3.3. TF-TRT Workflow With A Frozen Graph

If you have a frozen graph of your TensorFlow model, you first need to load the frozen graph file and parse it to create a deserialized GraphDef. Then you can use the GraphDef to create a TensorRT inference graph, for example:
# Import TensorFlow and TensorRT
import tensorflow as tf
import tensorflow.contrib.tensorrt as trt
# Inference with TF-TRT frozen graph workflow:
graph = tf.Graph()
with graph.as_default():
    with tf.Session() as sess:
        # First deserialize your frozen graph:
        with tf.gfile.GFile(“/path/to/your/frozen/graph.pb”, ‘rb’) as f:
            graph_def = tf.GraphDef()
            graph_def.ParseFromString(f.read())
        # Now you can create a TensorRT inference graph from your
        # frozen graph:
        trt_graph = trt.create_inference_graph(
            input_graph_def=graph_def,
            outputs=[“your_output_node_names”],
            max_batch_size=your_batch_size,
            max_workspace_size_bytes=max_GPU_mem_size_for_TRT,
            precision_mode=”your_precision_mode”)
        # Import the TensorRT graph into a new graph and run:
        output_node = tf.import_graph_def(
            trt_graph,
            return_elements=[“your_outputs”])
        sess.run(output_node)
Where, again in addition to max_batch_size, max_workspace_size_bytes, and precision_mode, you need to supply the following argument to create_inference_graph:
outputs
A list of the name strings for the final result nodes in your graph.
And where:
“/path/to/your/frozen/graph.pb”
Path to the frozen graph of your model.
[“your_outputs”]
A list of the name strings for the final result nodes in your graph. Same as outputs above.

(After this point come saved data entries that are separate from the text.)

/-- The bound on the samples of the state frame at the front of the input: what the skein's CLOSE stitch gives where that
comes next, 4,096 where another unit does or no more input comes before it must be taken (R156). None: neither has come
yet. DEDUCED, log entry 38. -/
def Seq.sampleLimit (q : Seq) (words rest : List Stitch) : Option Nat :=
  let o := openerOf words
  if !o.traced then some 4096
  else match nextOfSkein o.skein (rest.length + 1) rest with
    | some (some count) => some count
    | some none => some 4096
    | none => if q.playStop != 0 || decide (8192 ≤ q.playIn.length) then some 4096 else none

/-- The next unit of the input of sequencer `n` is presented, what stands before it skipped. -/
def State.nextUnit (n : Nat) : Nat → State → State
  | 0, s => s
  | fuel + 1, s =>
    match firstItem (s.seq n).playIn with
    | .short => s
    | .other rest => State.nextUnit n fuel (s.onSeq n (fun q => { q with playIn := rest }))
    | .quality w rest => State.nextUnit n fuel (s.onSeq n (fun q => { q.addTrailer w with playIn := rest }))
    | .unit words rest =>
      match (s.seq n).sampleLimit words rest with
      | some limit => (s.onSeq n (fun q => { q with playIn := rest })).present n words limit
      | none => s

/-- REPLAY_UNIT: a detached sequencer that replays is presented the next unit of its input (R215), or its replay ends
(R216). -/
def execReplayUnit (n : Fin 8) (s : State) : Host.Outcome State Fault Refusal :=
  if s.get (TRG_STATUS_STATE.of n.val) = 4 then
    .next ((State.nextUnit n.val ((s.seq n.val).playIn.length + 1) s).replayCheck n.val)
  else .next s

end Sys2Proof.Machine
end

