/-- DECOMPRESS_TRAILER: at the trailer, LENGTH and CRC are compared with the whole stream; only then does the
descriptor complete (R353). -/
def execDecompressTrailer (d : Fin 2) (s : State) : Host.Outcome State Fault Refusal :=
  match s.holderOf (4 + d.val) with
  | none => .next s
  | some n =>
    let f := s.flow (4 + d.val)
    if f.stage = .trailer then
      let s1 := s.flowStep n d.val f.readTrailer
      .next (match f.readTrailer with
        | .goes _ => ((s1.add (FLW_DEC_STREAMS.elt d.val) 1).dmaSettle n).replayChecks
        | _ => s1)
    else .next s

/-- A Flowstone unit's number: compressors 0 to 3, decompressors 4 and 5. -/
def flowNumber : FlowUnit → Nat
  | .comp u => u.val
  | .decomp d => 4 + d.val

/-- Unit `u` is fenced already. -/
def State.flowFenced (s : State) (u : Nat) : Bool :=
  if u < 4 then bitOf (s.get FLW_STATUS_COMP_FENCED.one) u else bitOf (s.get FLW_STATUS_DEC_FENCED.one) (u - 4)

/-- Unit `u` is fenced (R356, R459): it stops at once, its holder's stream cut, and a channel whose descriptor names it,
holding it or waiting for it, stops with ERROR, cause 6, after the bursts in progress (R324, R355). DEDUCED, log entry
104. -/
def State.fenceFlow (s : State) (u event : Nat) : State :=
  let named : Nat → Bool := fun n => s.dmaState n == 1 && (s.chan n).phase == .move && pipeUnit (s.chan n).desc == some u
  let s0 := forEach ((upto 64).filter (fun n => (s.chan n).pipe == some u)) s (fun n s => s.freeUnit n false)
  let s1 := if u < 4 then s0.setBit FLW_STATUS_COMP_FENCED.one u true else s0.setBit FLW_STATUS_DEC_FENCED.one (u - 4) true
  let s2 := (forEach ((upto 64).filter named) s1 (fun n s => s.dmaSettle n)).replayChecks
  let detail := if u < 4 then u + 6 * 2 ^ 8 else u - 4 + 7 * 2 ^ 8
  (s2.fenceEntry event (fun f => { f with flw := withBit f.flw u })).fenced event (PageClass.page .flw 0) detail

/-- FLOWSTONE_PARITY: a parity error in a unit's memories stops it and fences it (R355). -/
def execFlowstoneParity (unit : FlowUnit) (s : State) : Host.Outcome State Fault Refusal :=
  let u := flowNumber unit
  let event := if u < 4 then 454 + u else 460 + (u - 4)
  if s.flowFenced u then .next (s.fencedTwice event (PageClass.page .flw 0) (if u < 4 then u + 6 * 2 ^ 8 else u - 4 + 7 * 2 ^ 8))
  else .next (((s.add FLW_PARITY.one 1).raise event).fenceFlow u event)

/-- DMA channel `n` is fenced (R459): killed, its page fenced. -/
def State.fenceDma (s : State) (n event detail : Nat) : State :=
  let s1 := ((s.dmaKill n).replayChecks.setBit DMA_G_FENCED.one n true).fenceEntry event (fun f => { f with dma := withBit f.dma n })
  (s1.fencePage (PageClass.page .dma n)).fenced event (PageClass.page .dma n) detail

end Sys2Proof.Machine
end

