/-- A reset by the service port's RESET (R421): as PORST_N, with the straps sampled at its release (R485).
DEDUCED, log entry 64. -/
def State.portReset (s : State) (straps : Straps) : State :=
  (((s.mainReset.putStraps straps).putCause 5 0).startUp).onSvc (fun v => { v with resetDone := true })

/-- RESET_CROSSING: a main rail is counted below its reset level (R368). The device then waits for its rails, and SYS_BOOT
shows the straps last sampled. DEDUCED, log entry 64. -/
def execResetCrossing (rail : Rail) (s : State) : Host.Outcome State Fault Refusal :=
  let straps : Straps := ⟨s.is SYS_BOOT_REF_SEL.one, Fin.ofNat 4 (s.get SYS_BOOT_BOOT_MODE.one)⟩
  .next (((s.mainReset.putStraps straps).putCause 3 (railIndex rail)).onPwr (fun p => { p with waitRails := true }))

/-- RESET_CROSSING_RESTART: every main rail has been in range for 1 ms; the device samples its straps and starts again
(R368, R485). DEDUCED, log entry 64. -/
def execResetCrossingRestart (s : State) (straps : Straps := ⟨false, 0⟩) : Host.Outcome State Fault Refusal :=
  if s.pwr.waitRails then .next ((s.putStraps straps).startUp.onPwr (fun p => { p with waitRails := false })) else .next s

/-! ### Gating (R375 to R377) -/

/-- A gating write is refused for a unit (R376). -/
def State.gateRefused (s : State) (unit cause : Nat) : State :=
  (((s.set PWR_GATE_ERR_REFUSED.one 1).set PWR_GATE_ERR_CAUSE.one cause).set PWR_GATE_ERR_UNIT.one unit).raise 22

/-- Why skein `n` may not be gated (R376); 0: it may. -/
def State.skeinGateCause (s : State) (n : Nat) : Nat :=
  if n = 64 then (if s.spareMode = 0 then 0 else 2)
  else if (s.planOf n).isSome then 1
  else if s.spareMode != 0 && s.spareTarget == n then 2
  else 0

/-- One bit of a skein gating write. -/
def State.gateSkein (s : State) (n : Nat) (v : Bool) : State :=
  let put : State → State := fun s => if n = 64 then s.set PWR_SKN_GATE_64.one (flag v) else s.setBit PWR_SKN_GATE.one n v
  if s.skeinGate n = v then s
  else if v then (let c := s.skeinGateCause n; if c = 0 then put (s.abandonCheck n) else s.gateRefused n c)
  else (put s).set (FE_STATUS_CAL_OK.of n) 0

/-- A write to PWR_SKN_GATE, or with `spare` to PWR_SKN_GATE_64. -/
def State.skeinGateWrite (s : State) (spare : Bool) (value : Nat) : State :=
  if spare then s.gateSkein 64 (bitOf value 0) else forEach (upto 64) s (fun n s => s.gateSkein n (bitOf value n))

/-- SKEIN_GATE_WRITE: a host write to PWR_SKN_GATE or PWR_SKN_GATE_64 (R375, R376). -/
def execSkeinGateWrite (spare : Bool) (value : BitVec 64) (s : State) : Host.Outcome State Fault Refusal :=
  .next (s.gated (PageClass.page .pwr 0) (if spare then 0x078 else 0x070) (·.skeinGateWrite spare value.toNat))

/-- A write to PWR_TRG_GATE (R375, R376); an arm that waits for its boundary counts as armed (DEDUCED, log entry 109). -/
def State.seqGateWrite (s : State) (value : Nat) : State :=
  forEach (upto 8) s (fun n s =>
    let v := bitOf value n
    if bitOf (s.get PWR_TRG_GATE_GATE.one) n = v then s
    else if v && (s.sessState n != 0 || s.seqArmed n || s.get (TRG_STATUS_STATE.of n) == 1) then s.gateRefused (0x40 + n) 3
    else s.setBit PWR_TRG_GATE_GATE.one n v)

/-- SEQUENCER_GATE_WRITE: a host write to PWR_TRG_GATE (R375, R376). -/
def execSequencerGateWrite (value : DWord) (s : State) : Host.Outcome State Fault Refusal :=
  .next (s.gated (PageClass.page .pwr 0) 0x08C (·.seqGateWrite value.toNat))

/-- READY bits that stay low in PARK, PARKING's end and WAKING (R371, R372). -/
def State.powersUp (s : State) : Bool := s.get PWR_STATUS_STATE.one < 3

/-- Skein `n`'s READY bit takes a value: EV_021 where it changes; a skein that loses its power stops its front end. -/
def State.putSkeinReady (s : State) (n : Nat) (v : Bool) : State :=
  if s.skeinReady n = v then s
  else
    let s1 := if n = 64 then s.set PWR_SKN_READY_64.one (flag v) else s.setBit PWR_SKN_READY.one n v
    (s1.onSkein n (fun k => { k with base := k.present, edges := [], prev := [] })).raise 21

/-- Sequencer `n`'s READY bit takes a value. -/
def State.putSeqReady (s : State) (n : Nat) (v : Bool) : State :=
  if bitOf (s.get PWR_TRG_GATE_READY.one) n = v then s else (s.setBit PWR_TRG_GATE_READY.one n v).raise 21

/-- UNIT_READY_CHANGE: a unit's READY bit follows its gate (R377); an ungated skein has been calibrated, with the given
finding (R125). -/
def execUnitReadyChange (unit : GatedUnit) (cal : CalFinding) (s : State) : Host.Outcome State Fault Refusal :=
  match unit with
  | .skein n =>
    let v := !s.skeinGate n.val && s.powersUp
    if s.skeinReady n.val = v then .next s
    else .next ((if v then (s.calFound n.val cal).worstResidual else s).putSkeinReady n.val v)
  | .sequencer n => .next (s.putSeqReady n.val (!bitOf (s.get PWR_TRG_GATE_GATE.one) n.val && s.powersUp))

/-- Every unit takes the READY bit that its gate gives, or none does. -/
def State.allReady (s : State) (on : Bool) : State :=
  let s1 := forEach (upto 65) s (fun n s => s.putSkeinReady n (on && !s.skeinGate n))
  forEach (upto 8) s1 (fun n s => s.putSeqReady n (on && !bitOf (s.get PWR_TRG_GATE_GATE.one) n))

/-! ### Park and wake (R371 to R373) -/

/-- A WAKE starts: a full calibration and the HBM's wake follow. DEDUCED, log entry 61. -/
def State.wakeStart (s : State) : State :=
  let s1 := (s.putPower 4).fullCal
  if s.is HBM_G_STATUS_STOPPED.one then s1 else s1.leaveSelfRefresh

/-- The mailbox command with code `code` is in progress. -/
def State.mbxServes (s : State) (code : Nat) : Bool := (s.mbx.cur.map (fun c => c.code == code)).getD false

/-- PARK_COMPLETE: the park sequence completes (R371): the HBM is parked, every unit power-gated, STATE reads 3. A PARK
that waited ends, and a WAKE that came meanwhile takes effect, or is refused after a trip (R380). DEDUCED, log entry 61. -/
def execParkComplete (s : State) : Host.Outcome State Fault Refusal :=
  if s.get PWR_STATUS_STATE.one = 2 ∧ !s.anyRuns then
    let s1 := (s.hbmPark.allReady false).putPower 3
    .next (if s.mbxServes 0x20 then s1.mbxOk []
      else if !s.mbxServes 0x21 then s1
      else if s.is PWR_STATUS_TRIPPED.one then s1.mbxEnd 3 [] else s1.wakeStart)
  else .next s

/-- WAKE_COMPLETE: calibration and HBM are done and the state becomes IDLE (R372). -/
def execWakeComplete (s : State) : Host.Outcome State Fault Refusal :=
  if s.get PWR_STATUS_STATE.one = 4 ∧ !s.is HBM_G_STATUS_PARKED.one ∧ !s.is FEG_STATUS_CAL_BUSY.one then
    let s1 := (s.putPower 1).allReady true
    .next (if s.mbxServes 0x21 then s1.mbxOk [] else s1)
  else .next s

/-! ### Die temperature (R378 to R380) -/

/-- The hottest of sixteen readings, the first where several are: its value and its sensor. -/
def hottestOf (temps : List Byte) : Int × Nat :=
  ((upto 16).foldl (fun (a : Int × Nat) i =>
    let t := signed 8 (temps.getD i 0).toNat
    if i = 0 ∨ a.1 < t then (t, i) else a) (0, 0))

/-- EV_023 on crossing HOT or COLD, again only after a return of 3 K (R379). -/
def State.limitMarks (s : State) (t : Int) : State :=
  let hot := signed 8 (s.get PWR_TEMP_LIMIT_HOT.one)
  let cold := signed 8 (s.get PWR_TEMP_LIMIT_COLD.one)
  let s1 := s.raiseIf ((decide (hot < t) && !s.pwr.hotHit) || (decide (t < cold) && !s.pwr.coldHit)) 23
  s1.onPwr (fun p => { p with
    hotHit := decide (hot < t) || (p.hotHit && decide (hot - 3 < t))
    coldHit := decide (t < cold) || (p.coldHit && decide (t < cold + 3)) })
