/-- The byte at place `i` of the download arrives: its sector is erased first where it is the sector's first. -/
def State.takeByte (s : State) (slot i : Nat) (b : Byte) : State :=
  let s1 := if i ≠ 0 ∧ i % sectorBytes = 0 then s.eraseSlotSector slot (i / sectorBytes) else s
  if i < 0x100 then s1.onSvc (fun v => { v with header := v.header ++ [b] }) else s1.programByte slot i b

/-- The rules of DL_DATA's payload, `have_` bytes being received and `len` being LENGTH. DEDUCED, log entry 49. -/
def dataArgs (p : List Byte) (have_ len : Nat) : List (Nat × Bool) :=
  [(0, decide (4 ≤ p.length) && decide (leAt p 0 4 ≤ have_)), (4, decide (8 ≤ p.length) && leAt p 4 4 == 0),
    (8, decide (9 ≤ p.length) && decide (leAt p 0 4 + (p.length - 8) ≤ len))]

/-- DL_DATA in service: bytes that repeat must match; the rest is new. -/
def State.serveDlData (s : State) (p : List Byte) : State :=
  if !s.is SVC_DL_ACTIVE.one then s.portEnd 3 []
  else
    let slot := s.get SVC_DL_SLOT.one
    let have_ := s.get SVC_DL_BYTES.one
    match badField (dataArgs p have_ s.svc.dlLength) with
    | some o => s.portBad o
    | none =>
      let off := leAt p 0 4
      let data := p.drop 8
      let old := min data.length (have_ - off)
      if (upto old).any (fun i => data.getD i 0 != s.heldByte slot (off + i)) then s.portBad 8
      else
        let fresh := (upto (data.length - old)).map (fun i => (off + old + i, data.getD (old + i) 0))
        let s1 := (forEach fresh s (fun q s => s.takeByte slot q.1 q.2)).set SVC_DL_BYTES.one (have_ + fresh.length)
        s1.portEnd 0 (toBytes 4 (s1.get SVC_DL_BYTES.one))

/-- DL_END in service: the header page is programmed last, and the slot reads WRITTEN. DEDUCED, log entry 49. -/
def State.serveDlEnd (s : State) : State :=
  if !s.is SVC_DL_ACTIVE.one || s.get SVC_DL_BYTES.one != s.svc.dlLength then s.portEnd 3 []
  else
    let slot := s.get SVC_DL_SLOT.one
    let s1 := forEach (upto 0x100) s (fun i s => s.programByte slot i (s.svc.header.getD i 0))
    let s2 := (((s1.slotHeader slot).set (slotState slot) 2).set SVC_DL_ACTIVE.one 0).onSvc (fun v => { v with header := [] })
    (s2.raise 41).portEnd 0 []

/-- SELECT in service (R443). -/
def State.serveSelect (s : State) (p : List Byte) : State :=
  let slot := leAt p 0 1
  if !s.is SVC_STATUS_RECOVERY.one then s.portEnd 3 []
  else if p.length < 1 ∨ 1 < slot then s.portBad 0
  else if s.get (slotState slot) ≠ 3 then s.portEnd 3 []
  else (s.selectorWrite slot true 3 (if s.imageReason (1 - slot) = 0 then 1 - slot else 0xFF)).portEnd 0 []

3.4. TF-TRT Workflow With MetaGraph And Checkpoint Files

If you don’t have a SavedModel or a frozen graph representation of your TensorFlow model but have separate MetaGraph and checkpoint files, you first need to use these to create a frozen graph to then feed into the create_inference_graph function, for example:
# Import TensorFlow and TensorRT
import tensorflow as tf
import tensorflow.contrib.tensorrt as trt
# Inference with TF-TRT `MetaGraph` and checkpoint files workflow:
graph = tf.Graph()
with graph.as_default():
    with tf.Session() as sess:
        # First create a `Saver` object (for saving and rebuilding a
        # model) and import your `MetaGraphDef` protocol buffer into it:
        saver = tf.train.import_meta_graph(“/path/to/your/model.ckpt.meta”)
        # Then restore your training data from checkpoint files:
        saver.restore(sess, “/path/to/your/model.ckpt”)
        # Finally, freeze the graph:
               your_outputs = [“your_output_node_names”]
        frozen_graph = tf.graph_util.convert_variables_to_constants(
            sess,
            tf.get_default_graph().as_graph_def(),
            output_node_names=[“your_outputs”])
        # Now you can create a TensorRT inference graph from your
        # frozen graph:
        trt_graph = trt.create_inference_graph(
            input_graph_def=frozen_graph,
            outputs=[“your_outputs”],
            max_batch_size=your_batch_size,
            max_workspace_size_bytes=max_GPU_mem_size_for_TRT,
            precision_mode=”your_precision_mode”)
        # Import the TensorRT graph into a new graph and run:
        output_node = tf.import_graph_def(
            trt_graph,
            return_elements=[“your_outputs”])
        sess.run(output_node)
Where, again in addition to max_batch_size, max_workspace_size_bytes and precision_mode, you need to supply the following argument to create_inference_graph:
outputs
A list of the name strings for the final result nodes in your graph.
And where:
“/path/to/your/model.ckpt.meta”
Path to the MetaGraphDef protocol buffer of your model. This is usually created and saved during training.
“/path/to/your/model.ckpt”
Path to your latest checkpoint file saved during training.
[“your_outputs”]
A list of the name strings for the final result nodes in your graph. Same as outputs above.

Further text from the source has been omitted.